* Input data:
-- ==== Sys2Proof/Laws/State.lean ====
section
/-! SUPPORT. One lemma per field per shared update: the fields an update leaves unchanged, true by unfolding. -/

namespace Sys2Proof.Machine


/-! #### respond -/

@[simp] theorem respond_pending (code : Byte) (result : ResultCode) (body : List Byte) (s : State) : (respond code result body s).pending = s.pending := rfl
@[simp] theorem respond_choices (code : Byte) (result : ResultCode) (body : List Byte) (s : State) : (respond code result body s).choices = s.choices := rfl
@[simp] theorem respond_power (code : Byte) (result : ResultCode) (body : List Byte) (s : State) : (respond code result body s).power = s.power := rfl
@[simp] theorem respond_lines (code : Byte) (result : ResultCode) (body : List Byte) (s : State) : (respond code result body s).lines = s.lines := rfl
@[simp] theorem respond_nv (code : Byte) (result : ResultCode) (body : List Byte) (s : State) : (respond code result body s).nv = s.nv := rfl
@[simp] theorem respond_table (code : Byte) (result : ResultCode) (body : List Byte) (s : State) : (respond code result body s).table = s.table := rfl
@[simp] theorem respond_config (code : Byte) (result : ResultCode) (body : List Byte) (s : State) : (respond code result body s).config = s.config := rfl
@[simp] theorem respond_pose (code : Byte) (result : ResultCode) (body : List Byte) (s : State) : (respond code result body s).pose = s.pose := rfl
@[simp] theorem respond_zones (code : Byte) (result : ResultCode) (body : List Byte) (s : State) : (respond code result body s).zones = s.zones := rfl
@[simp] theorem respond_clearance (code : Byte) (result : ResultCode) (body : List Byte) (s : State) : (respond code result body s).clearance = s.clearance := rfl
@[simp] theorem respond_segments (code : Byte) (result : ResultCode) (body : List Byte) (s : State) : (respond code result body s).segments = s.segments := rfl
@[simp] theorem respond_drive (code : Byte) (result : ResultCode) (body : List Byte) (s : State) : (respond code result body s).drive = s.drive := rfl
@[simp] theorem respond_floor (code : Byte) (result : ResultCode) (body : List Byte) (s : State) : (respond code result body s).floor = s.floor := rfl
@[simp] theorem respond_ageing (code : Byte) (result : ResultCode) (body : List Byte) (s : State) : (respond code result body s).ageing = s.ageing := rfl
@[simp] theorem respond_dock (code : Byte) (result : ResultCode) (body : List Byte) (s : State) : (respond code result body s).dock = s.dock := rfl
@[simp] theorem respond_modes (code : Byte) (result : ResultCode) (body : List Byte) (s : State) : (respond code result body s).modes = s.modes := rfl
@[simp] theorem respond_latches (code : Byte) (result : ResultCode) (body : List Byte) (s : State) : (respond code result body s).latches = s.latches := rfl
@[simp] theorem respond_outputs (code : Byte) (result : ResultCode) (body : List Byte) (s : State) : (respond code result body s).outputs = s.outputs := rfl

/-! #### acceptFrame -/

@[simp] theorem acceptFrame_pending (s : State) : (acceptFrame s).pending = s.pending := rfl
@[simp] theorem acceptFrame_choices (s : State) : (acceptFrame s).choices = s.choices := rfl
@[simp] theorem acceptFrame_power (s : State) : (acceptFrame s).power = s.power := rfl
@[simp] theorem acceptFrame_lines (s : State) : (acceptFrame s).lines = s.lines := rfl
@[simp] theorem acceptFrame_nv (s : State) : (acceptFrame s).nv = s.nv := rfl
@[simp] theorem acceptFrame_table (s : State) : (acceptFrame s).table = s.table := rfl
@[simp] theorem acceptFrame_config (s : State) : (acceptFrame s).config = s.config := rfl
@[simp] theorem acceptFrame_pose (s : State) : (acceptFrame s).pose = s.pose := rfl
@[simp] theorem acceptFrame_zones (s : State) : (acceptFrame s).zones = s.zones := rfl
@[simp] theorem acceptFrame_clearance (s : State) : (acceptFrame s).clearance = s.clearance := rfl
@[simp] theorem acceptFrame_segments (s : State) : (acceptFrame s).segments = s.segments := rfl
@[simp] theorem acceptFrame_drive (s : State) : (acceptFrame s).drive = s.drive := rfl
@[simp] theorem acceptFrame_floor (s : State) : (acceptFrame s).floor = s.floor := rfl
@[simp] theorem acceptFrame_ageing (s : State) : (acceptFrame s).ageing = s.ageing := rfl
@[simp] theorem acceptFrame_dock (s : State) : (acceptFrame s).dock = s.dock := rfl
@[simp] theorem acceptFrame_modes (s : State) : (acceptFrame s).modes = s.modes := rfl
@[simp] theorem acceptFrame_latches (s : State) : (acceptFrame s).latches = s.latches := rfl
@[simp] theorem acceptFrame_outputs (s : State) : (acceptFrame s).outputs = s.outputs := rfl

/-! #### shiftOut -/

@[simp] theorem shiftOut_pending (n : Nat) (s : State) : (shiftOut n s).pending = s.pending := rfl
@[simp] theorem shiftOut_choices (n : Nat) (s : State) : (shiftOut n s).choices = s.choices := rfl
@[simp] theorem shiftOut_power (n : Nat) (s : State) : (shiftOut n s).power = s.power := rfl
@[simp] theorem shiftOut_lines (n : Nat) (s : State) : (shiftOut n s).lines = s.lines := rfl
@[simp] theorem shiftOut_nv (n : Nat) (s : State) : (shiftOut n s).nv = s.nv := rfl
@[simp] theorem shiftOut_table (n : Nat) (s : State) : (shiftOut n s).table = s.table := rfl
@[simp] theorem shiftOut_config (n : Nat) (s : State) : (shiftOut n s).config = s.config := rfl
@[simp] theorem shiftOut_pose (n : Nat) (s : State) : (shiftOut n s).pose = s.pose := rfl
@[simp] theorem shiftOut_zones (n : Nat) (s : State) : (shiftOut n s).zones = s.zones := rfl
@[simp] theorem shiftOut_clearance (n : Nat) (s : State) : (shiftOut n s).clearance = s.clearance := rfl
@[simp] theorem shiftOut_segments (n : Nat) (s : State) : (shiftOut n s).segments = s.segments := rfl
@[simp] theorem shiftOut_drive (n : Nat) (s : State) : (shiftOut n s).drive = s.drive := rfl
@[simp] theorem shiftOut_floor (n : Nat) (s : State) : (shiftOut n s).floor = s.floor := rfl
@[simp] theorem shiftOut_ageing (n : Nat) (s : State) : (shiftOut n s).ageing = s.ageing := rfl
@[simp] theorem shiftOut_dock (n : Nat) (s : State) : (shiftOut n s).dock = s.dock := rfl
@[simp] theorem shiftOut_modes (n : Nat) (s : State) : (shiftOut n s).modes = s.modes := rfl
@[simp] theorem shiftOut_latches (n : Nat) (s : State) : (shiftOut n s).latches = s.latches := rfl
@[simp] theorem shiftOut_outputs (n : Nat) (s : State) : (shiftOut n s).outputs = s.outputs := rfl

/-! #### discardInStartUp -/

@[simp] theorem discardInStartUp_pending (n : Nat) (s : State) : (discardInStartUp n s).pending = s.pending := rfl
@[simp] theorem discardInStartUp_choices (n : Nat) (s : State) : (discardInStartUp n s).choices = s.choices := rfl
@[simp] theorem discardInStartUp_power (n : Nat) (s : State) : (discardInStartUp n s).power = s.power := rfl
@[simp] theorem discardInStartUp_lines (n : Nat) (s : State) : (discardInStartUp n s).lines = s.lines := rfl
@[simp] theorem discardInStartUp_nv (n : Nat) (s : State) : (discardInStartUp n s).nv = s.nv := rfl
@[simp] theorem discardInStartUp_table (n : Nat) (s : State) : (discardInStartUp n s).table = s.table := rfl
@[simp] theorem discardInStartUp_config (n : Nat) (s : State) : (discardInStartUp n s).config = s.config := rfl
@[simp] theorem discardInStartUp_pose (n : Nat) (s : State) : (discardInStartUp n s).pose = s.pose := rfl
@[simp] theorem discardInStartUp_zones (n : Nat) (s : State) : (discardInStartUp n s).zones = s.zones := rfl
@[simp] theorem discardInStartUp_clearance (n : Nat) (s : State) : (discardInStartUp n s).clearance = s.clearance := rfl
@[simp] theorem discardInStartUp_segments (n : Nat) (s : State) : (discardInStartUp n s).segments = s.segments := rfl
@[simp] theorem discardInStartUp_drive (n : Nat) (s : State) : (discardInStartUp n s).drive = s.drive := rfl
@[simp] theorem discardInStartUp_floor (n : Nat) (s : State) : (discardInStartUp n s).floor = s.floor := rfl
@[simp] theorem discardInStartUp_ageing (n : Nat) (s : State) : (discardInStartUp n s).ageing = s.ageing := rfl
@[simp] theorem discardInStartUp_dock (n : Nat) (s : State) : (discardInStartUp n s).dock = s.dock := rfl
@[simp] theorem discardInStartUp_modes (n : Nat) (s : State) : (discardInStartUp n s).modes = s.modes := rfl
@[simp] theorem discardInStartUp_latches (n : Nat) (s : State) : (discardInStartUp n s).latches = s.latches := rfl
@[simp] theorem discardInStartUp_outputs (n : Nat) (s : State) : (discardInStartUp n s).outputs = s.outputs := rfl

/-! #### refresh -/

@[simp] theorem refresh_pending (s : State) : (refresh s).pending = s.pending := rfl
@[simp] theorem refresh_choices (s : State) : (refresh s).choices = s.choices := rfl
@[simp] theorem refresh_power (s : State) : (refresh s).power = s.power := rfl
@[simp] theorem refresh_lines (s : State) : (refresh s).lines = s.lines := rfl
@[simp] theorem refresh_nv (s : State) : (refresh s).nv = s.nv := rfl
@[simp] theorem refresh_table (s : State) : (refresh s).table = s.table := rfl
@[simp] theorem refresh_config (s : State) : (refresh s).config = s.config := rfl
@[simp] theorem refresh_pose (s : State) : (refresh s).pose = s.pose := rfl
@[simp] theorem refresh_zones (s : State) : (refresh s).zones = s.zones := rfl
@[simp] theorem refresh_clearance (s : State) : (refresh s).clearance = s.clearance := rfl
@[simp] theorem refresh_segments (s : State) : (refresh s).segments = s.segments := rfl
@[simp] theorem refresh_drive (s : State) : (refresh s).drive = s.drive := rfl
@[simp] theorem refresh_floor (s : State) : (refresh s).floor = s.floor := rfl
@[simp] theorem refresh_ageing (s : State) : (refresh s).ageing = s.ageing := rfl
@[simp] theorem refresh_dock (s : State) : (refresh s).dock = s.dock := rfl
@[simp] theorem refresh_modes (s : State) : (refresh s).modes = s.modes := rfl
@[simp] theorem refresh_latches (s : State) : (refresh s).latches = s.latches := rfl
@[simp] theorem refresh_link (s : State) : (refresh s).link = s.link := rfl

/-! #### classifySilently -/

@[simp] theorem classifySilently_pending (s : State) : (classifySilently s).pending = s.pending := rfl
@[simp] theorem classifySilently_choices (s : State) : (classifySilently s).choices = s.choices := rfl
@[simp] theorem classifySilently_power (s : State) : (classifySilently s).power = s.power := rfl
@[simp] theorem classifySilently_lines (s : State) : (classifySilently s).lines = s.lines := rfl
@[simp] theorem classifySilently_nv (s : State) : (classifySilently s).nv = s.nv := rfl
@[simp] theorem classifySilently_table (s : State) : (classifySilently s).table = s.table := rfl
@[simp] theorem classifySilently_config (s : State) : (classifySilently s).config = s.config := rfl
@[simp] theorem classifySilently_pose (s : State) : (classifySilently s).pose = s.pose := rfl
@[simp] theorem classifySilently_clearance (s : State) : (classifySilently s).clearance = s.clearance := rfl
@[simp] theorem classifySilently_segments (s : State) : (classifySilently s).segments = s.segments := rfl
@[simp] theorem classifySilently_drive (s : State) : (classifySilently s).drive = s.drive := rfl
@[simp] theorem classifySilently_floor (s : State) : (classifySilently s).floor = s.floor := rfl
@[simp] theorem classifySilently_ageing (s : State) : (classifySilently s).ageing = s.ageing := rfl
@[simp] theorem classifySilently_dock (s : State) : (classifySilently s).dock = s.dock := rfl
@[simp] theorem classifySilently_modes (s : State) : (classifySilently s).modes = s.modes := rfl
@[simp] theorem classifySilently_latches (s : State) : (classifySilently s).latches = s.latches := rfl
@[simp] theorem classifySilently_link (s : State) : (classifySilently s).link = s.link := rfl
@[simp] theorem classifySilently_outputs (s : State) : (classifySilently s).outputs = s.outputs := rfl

* What to work on:
An exact copy of the lines above, from the one containing "(discardInStartUp n s).config = s.config := rfl" down to the one containing "(discardInStartUp n s).zones = s.zones := rfl" and including both, is the whole answer; retype it and nothing else.

* Solution to this task:
@[simp] theorem discardInStartUp_config (n : Nat) (s : State) : (discardInStartUp n s).config = s.config := rfl
@[simp] theorem discardInStartUp_pose (n : Nat) (s : State) : (discardInStartUp n s).pose = s.pose := rfl
@[simp] theorem discardInStartUp_zones (n : Nat) (s : State) : (discardInStartUp n s).zones = s.zones := rfl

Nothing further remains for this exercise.